→ **Work required**
Using the records below, transcribe word for word the stretch from the line that contains "(imm8 n) := by" through the line that contains "omega, by omega⟩", both end lines included, and nothing else.

→ **Available data**
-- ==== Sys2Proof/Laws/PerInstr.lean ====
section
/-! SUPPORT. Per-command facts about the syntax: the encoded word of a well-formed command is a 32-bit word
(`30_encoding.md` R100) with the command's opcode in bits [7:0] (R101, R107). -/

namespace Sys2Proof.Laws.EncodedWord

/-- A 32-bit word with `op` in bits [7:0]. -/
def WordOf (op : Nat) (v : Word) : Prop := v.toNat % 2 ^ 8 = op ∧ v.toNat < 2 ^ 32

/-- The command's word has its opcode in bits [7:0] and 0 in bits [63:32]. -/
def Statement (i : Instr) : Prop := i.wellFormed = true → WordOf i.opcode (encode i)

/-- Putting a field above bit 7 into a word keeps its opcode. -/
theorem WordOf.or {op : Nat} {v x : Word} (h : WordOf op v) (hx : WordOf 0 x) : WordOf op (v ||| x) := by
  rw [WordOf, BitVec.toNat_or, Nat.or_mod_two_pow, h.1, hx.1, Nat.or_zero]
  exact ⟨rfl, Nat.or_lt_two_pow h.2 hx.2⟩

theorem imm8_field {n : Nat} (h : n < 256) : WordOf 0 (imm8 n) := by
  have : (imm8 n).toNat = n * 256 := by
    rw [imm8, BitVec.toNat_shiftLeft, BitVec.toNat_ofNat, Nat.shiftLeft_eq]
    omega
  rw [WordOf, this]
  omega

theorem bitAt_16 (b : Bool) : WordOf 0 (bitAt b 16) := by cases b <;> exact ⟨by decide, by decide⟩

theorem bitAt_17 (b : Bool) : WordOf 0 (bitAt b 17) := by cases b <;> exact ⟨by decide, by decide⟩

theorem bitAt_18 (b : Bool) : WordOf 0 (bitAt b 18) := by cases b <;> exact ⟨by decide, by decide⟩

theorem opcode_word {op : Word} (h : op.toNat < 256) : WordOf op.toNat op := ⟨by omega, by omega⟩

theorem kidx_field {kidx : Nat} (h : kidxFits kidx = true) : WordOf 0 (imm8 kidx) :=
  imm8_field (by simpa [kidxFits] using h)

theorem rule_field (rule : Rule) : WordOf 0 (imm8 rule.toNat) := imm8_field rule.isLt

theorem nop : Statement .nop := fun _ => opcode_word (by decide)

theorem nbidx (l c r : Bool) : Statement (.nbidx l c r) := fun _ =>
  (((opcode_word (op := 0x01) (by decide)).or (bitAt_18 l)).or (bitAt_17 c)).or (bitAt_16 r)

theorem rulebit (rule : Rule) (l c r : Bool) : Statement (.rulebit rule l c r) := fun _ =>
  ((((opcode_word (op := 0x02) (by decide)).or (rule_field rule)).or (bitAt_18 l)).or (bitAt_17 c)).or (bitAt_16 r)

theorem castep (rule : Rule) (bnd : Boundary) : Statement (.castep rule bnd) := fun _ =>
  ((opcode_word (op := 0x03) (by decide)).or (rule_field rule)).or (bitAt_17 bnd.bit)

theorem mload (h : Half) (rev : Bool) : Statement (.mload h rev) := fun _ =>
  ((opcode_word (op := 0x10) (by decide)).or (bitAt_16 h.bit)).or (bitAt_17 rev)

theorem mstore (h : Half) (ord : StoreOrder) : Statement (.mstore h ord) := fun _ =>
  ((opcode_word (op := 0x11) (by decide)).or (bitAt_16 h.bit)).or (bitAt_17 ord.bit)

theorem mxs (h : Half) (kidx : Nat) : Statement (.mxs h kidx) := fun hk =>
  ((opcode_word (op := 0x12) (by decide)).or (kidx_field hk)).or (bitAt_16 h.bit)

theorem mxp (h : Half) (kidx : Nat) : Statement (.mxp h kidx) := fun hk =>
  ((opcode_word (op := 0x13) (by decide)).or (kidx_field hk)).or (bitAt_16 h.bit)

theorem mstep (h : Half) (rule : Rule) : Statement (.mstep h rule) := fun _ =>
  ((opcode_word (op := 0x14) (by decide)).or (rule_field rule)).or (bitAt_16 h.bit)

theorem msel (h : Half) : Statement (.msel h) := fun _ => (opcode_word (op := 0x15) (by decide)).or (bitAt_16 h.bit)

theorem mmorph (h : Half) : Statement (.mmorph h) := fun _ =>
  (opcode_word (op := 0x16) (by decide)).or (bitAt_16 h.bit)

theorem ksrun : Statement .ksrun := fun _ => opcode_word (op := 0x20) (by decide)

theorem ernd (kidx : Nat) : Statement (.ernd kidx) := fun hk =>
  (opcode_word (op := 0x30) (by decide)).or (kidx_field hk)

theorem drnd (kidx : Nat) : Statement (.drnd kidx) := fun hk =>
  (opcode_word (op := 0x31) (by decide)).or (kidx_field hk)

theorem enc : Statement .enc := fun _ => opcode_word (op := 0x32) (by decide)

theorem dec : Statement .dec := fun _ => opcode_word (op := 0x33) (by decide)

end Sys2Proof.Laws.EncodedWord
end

→ **Answer to the problem**
theorem imm8_field {n : Nat} (h : n < 256) : WordOf 0 (imm8 n) := by
  have : (imm8 n).toNat = n * 256 := by
    rw [imm8, BitVec.toNat_shiftLeft, BitVec.toNat_ofNat, Nat.shiftLeft_eq]
    omega
  rw [WordOf, this]
  omega

theorem bitAt_16 (b : Bool) : WordOf 0 (bitAt b 16) := by cases b <;> exact ⟨by decide, by decide⟩

theorem bitAt_17 (b : Bool) : WordOf 0 (bitAt b 17) := by cases b <;> exact ⟨by decide, by decide⟩

theorem bitAt_18 (b : Bool) : WordOf 0 (bitAt b 18) := by cases b <;> exact ⟨by decide, by decide⟩

theorem opcode_word {op : Word} (h : op.toNat < 256) : WordOf op.toNat op := ⟨by omega, by omega⟩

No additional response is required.